One important concept is that of state variables. A state variable represents and holds on to the current state of a system (a register). In this system, we have two states: v and y. An initial-value solver uses a discrete integrator to transform the continuous state into a series of approximate discrete states.

Some realistic constants for a baseball are given below. For the purpose of our simulation, we assume that the baseball is launched upward at a velocity of 100 m/s. While this is a *bit* fast for the average pitcher, it makes our math easier.

$$g = -9.81 \text{ m/s}^{2}$$

$$C_{d} = 3 \times 10^{-1}$$

$$\rho = 1.3 \text{ kg/m}^{3}$$

$$A = 4.2 \times 10^{-3} \text{ m}^{2}$$

$$m = 1.45 \times 10^{-1} \text{ kg}$$

$$v_{0} = 1.00 \times 10^{2} \text{ m/s}$$
(2)

#### Scaling to Integer Math

Note that the math becomes easier to implement on an FPGA if this system can be scaled so that all math is done as integers. To do this, we will replace the SI base units of m and s with  $\mu$ m (micrometers) and cs (centiseconds).

Now, our parameters are as follows:

$$g = -9.81 \times 10^{2} \,\mu\text{m/cs}^{2}$$

$$\frac{\rho A C_{d}}{2m} = 5.9 \times 10^{-9} \,1/\mu\text{m}$$

$$v_{0} = 1.000 \,000 \times 10^{6} \,\mu\text{m/cs}$$
(3)

These values, while they may seem odd, will mostly allow us to operate within the limits of our space. Note that the large initial value for velocity will not quite fit into a 32 bit signed integer. On the FPGA, this could be represented with 33 bits instead.

#### II. SIMULINK FOR FPGA CODE DESIGN

Simulink, part of MATLAB, is a graphical programming language that can be used for modeling systems with a high degree of concurrency. Simulink has a number of blocks that are useful for modeling systems to be implemented on FPGAs and when put into discrete time mode, it can be compiled into clocked hardware description language (HDL) code such as Verilog or VHDL.

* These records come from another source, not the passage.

theorem sameButFlag_isTwoRunRelation {f : Flag}
    (hf : f ∈ storedOnlyFlags) : IsTwoRunRelation (SameButFlag f) where
  reads_a := by rintro s _ ⟨p, rfl, -⟩; rfl
  reads_x := by rintro s _ ⟨p, rfl, -⟩; rfl
  reads_y := by rintro s _ ⟨p, rfl, -⟩; rfl
  reads_sp := by rintro s _ ⟨p, rfl, -⟩; rfl
  reads_pc := by rintro s _ ⟨p, rfl, -⟩; rfl
  reads_mem := by rintro s _ ⟨p, rfl, -⟩; rfl
  reads_profile := by rintro s _ ⟨p, rfl, -⟩; rfl
  reads_carry := by rintro s _ ⟨p, rfl, hp⟩; exact hp _ (by rintro rfl; exact absurd hf (by decide))
  reads_zero := by rintro s _ ⟨p, rfl, hp⟩; exact hp _ (by rintro rfl; exact absurd hf (by decide))
  reads_overflow := by rintro s _ ⟨p, rfl, hp⟩; exact hp _ (by rintro rfl; exact absurd hf (by decide))
  reads_negative := by rintro s _ ⟨p, rfl, hp⟩; exact hp _ (by rintro rfl; exact absurd hf (by decide))
  keeps_setA v := by rintro ⟨p, rfl, hp⟩; exact ⟨p, rfl, hp⟩
  keeps_setX v := by rintro ⟨p, rfl, hp⟩; exact ⟨p, rfl, hp⟩
  keeps_setY v := by rintro ⟨p, rfl, hp⟩; exact ⟨p, rfl, hp⟩
  keeps_setSp v := by rintro ⟨p, rfl, hp⟩; exact ⟨p, rfl, hp⟩
  keeps_setPc v := by rintro ⟨p, rfl, hp⟩; exact ⟨p, rfl, hp⟩
  keeps_setMem m := by rintro ⟨p, rfl, hp⟩; exact ⟨p, rfl, hp⟩
  keeps_setRun r := by rintro ⟨p, rfl, hp⟩; exact ⟨p, rfl, hp⟩
  keeps_charge n := by rintro ⟨p, rfl, hp⟩; exact ⟨p, rfl, hp⟩
  keeps_setFlag {s _} g v := by
    rintro ⟨p, rfl, hp⟩
    refine ⟨_, rfl, fun e he => ?_⟩
    change flag e (setFlag g v (s.setP p)) = flag e (setFlag g v s)
    rw [flag_setFlag, flag_setFlag, hp e he]
  keeps_pulledStatus {s _} pr v := by
    rintro ⟨p, rfl, hp⟩
    refine ⟨_, rfl, fun e he => ?_⟩
    change getBit (pulledStatus pr v p) (flagBit e) = getBit (pulledStatus pr v s.p) (flagBit e)
    have hbit : getBit p (flagBit e) = getBit s.p (flagBit e) := hp e he
    rw [getBit_pulledStatus, getBit_pulledStatus, hbit]

/-- States that differ in one flag at most are the same once that flag is written. -/
theorem SameButFlag.setFlag_eq {f : Flag} {s s' : State} (h : SameButFlag f s s') (v : Bool) :
    setFlag f v s = setFlag f v s' := by
  obtain ⟨p, rfl, hp⟩ := h
  have hflags : ∀ g, flag g (setFlag f v s) = flag g (setFlag f v (s.setP p)) := by
    intro g
    rw [flag_setFlag, flag_setFlag]
    split
    next => rfl
    next hg => exact (hp g hg).symm
  exact State.eq_of_fields rfl rfl rfl rfl (p_eq_of_flags hflags) rfl rfl rfl rfl rfl

/-- Settles O19: "equal but for one stored-only flag" is a relation of the two-run rule, so each
instruction but PHP and BRK keeps it. -/
theorem storedOnlyFlagsReachNothingButPushes : Obligations.StoredOnlyFlagsReachNothingButPushes := by
  intro i f v s hm hf
  have hstart : SameButFlag f s (setFlag f v s) :=
    ⟨_, rfl, fun g hg => (flag_setFlag g f v s).trans (if_neg hg)⟩
  obtain ⟨t, u, ht, hu, htu⟩ := related_exec (sameButFlag_isTwoRunRelation hf) hstart i (.inl hm)
  exact ⟨t, u, ht, hu, htu.setFlag_eq false⟩

end Sys2Proof.Machine
end

section
/-! PROOF. Memory keeps its canonical form (10_state.md R31, 20_memory.md section 1), and a canonical memory
is the list of the bytes it reads as. -/

namespace Sys2Proof.Machine

/-- Each mnemonic's memory is the memory before, or that after one, two or three writes. -/
theorem MnemonicEffect.mem_wf {m : Mnemonic} {s u : State} (h : MnemonicEffect s m u) (hs : s.mem.wf) :
    u.mem.wf := by
  cases h with
  | sta | stx | sty | pha | php => exact Memory.write_wf _ _ _ hs
  | isc | aslMem | lsrMem | rolMem | rorMem | inc | dec => simpa using Memory.write_wf _ _ _ hs
  | jsr => exact Memory.write_wf _ _ _ (Memory.write_wf _ _ _ hs)
  | brk => simpa using Memory.write_wf _ _ _ (Memory.write_wf _ _ _ (Memory.write_wf _ _ _ hs))
  | _ => simpa using hs

theorem exec_mem_wf {i : Instr} {s t : State} (hs : s.mem.wf) (h : exec i s = .next t) : t.mem.wf := by
  obtain ⟨u, heffect, hend⟩ := exec_cases h
  have htu : t.mem = u.mem := by rw [ending_eq hend]; rfl
  exact htu ▸ heffect.mem_wf hs

/-- Settles O10: an instruction's memory is the memory before or that after some writes, and an unknown
opcode leaves memory alone. -/
theorem stepKeepsMemoryCanonical : Obligations.StepKeepsMemoryCanonical := by
  intro s t hs h
  obtain ⟨i, _, _, hexec⟩ | ⟨_, _, rfl⟩ := step_cases h
  · exact exec_mem_wf hs hexec
  · exact hs

/-- Settles O11. -/
theorem resetMemoryIsCanonical : Obligations.ResetMemoryIsCanonical := rfl

/-! ## Extensionality -/

theorem Memory.wfFrom_cons {lo k : Nat} {v : Byte} {rest : Memory} :
    Memory.wfFrom lo ((k, v) :: rest) ↔
      lo ≤ k ∧ k < 65536 ∧ v ≠ Config.unlistedByte ∧ Memory.wfFrom (k + 1) rest := by
  simp [Memory.wfFrom, and_assoc]

@[simp] theorem Memory.lookup_cons_same (k : Nat) (v : Byte) (rest : Memory) :
    Memory.lookup ((k, v) :: rest) k = v := if_pos rfl

theorem Memory.lookup_cons_of_ne {k a : Nat} (h : k ≠ a) (v : Byte) (rest : Memory) :
    Memory.lookup ((k, v) :: rest) a = Memory.lookup rest a := if_neg h

/-- Below its first address a canonical memory lists nothing. -/
theorem Memory.lookup_eq_unlisted_of_lt {m : Memory} {lo a : Nat} (hm : Memory.wfFrom lo m) (ha : a < lo) :
    Memory.lookup m a = Config.unlistedByte := by
  induction m generalizing lo with
  | nil => rfl
  | cons e rest ih =>
    obtain ⟨k, v⟩ := e
    obtain ⟨hlo, -, -, hrest⟩ := Memory.wfFrom_cons.1 hm
    rw [Memory.lookup_cons_of_ne (by omega)]
    exact ih hrest (by omega)

/-- The first byte a canonical memory lists is missing from a canonical memory that begins above it. -/
theorem Memory.lookup_head_ne {k j : Nat} {v : Byte} {rest n : Memory} (hv : v ≠ Config.unlistedByte)
    (hn : Memory.wfFrom j n) (hkj : k < j) : Memory.lookup ((k, v) :: rest) k ≠ Memory.lookup n k := by
  rwa [Memory.lookup_cons_same, Memory.lookup_eq_unlisted_of_lt hn hkj]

TABLE I: Simulink Symbols Used

The blocks used in this project are given in Table I. All of these blocks are easily implemented in Verilog. Note that the discrete time integrator used simply starts with an initial value  $x_0$  and adds a derivative to a register once per clock cycle, a function which would be easily implemented in Verilog.

<sup>&</sup>lt;sup>1</sup>Equations taken from Olin College Numerical Methods Case Study I by John Geddes, Fall 2014

Also notable is that although the simulation built uses multiplication by a constant, this function would be easily replaced by easier bit shift operations by scaling all equations so that multiplication is by powers of two.

Note that although Simulink was used for modeling the systems presented in this paper, the systems were not compiled into HDL code and tested on FPGAs due to a lack of access to the necessary MATLAB toolbox.

# III. BUILDING BLOCKS

The first step in modeling this system is to create several reusable modules in Simulink that represent core parts of the system. These modules can be used in any initial-value solver.

Although these blocks were not implemented in Verilog, they contain components that would be easy to implement.

#### State Integrator Block

The first block built was a state integrator (Figure 1). This block manages the states of the system and has one discrete time integrator for each of the state variables and time. The block takes in the derivatives of each of the state variables, multiplies it by the timestep and returns the values of the state registers.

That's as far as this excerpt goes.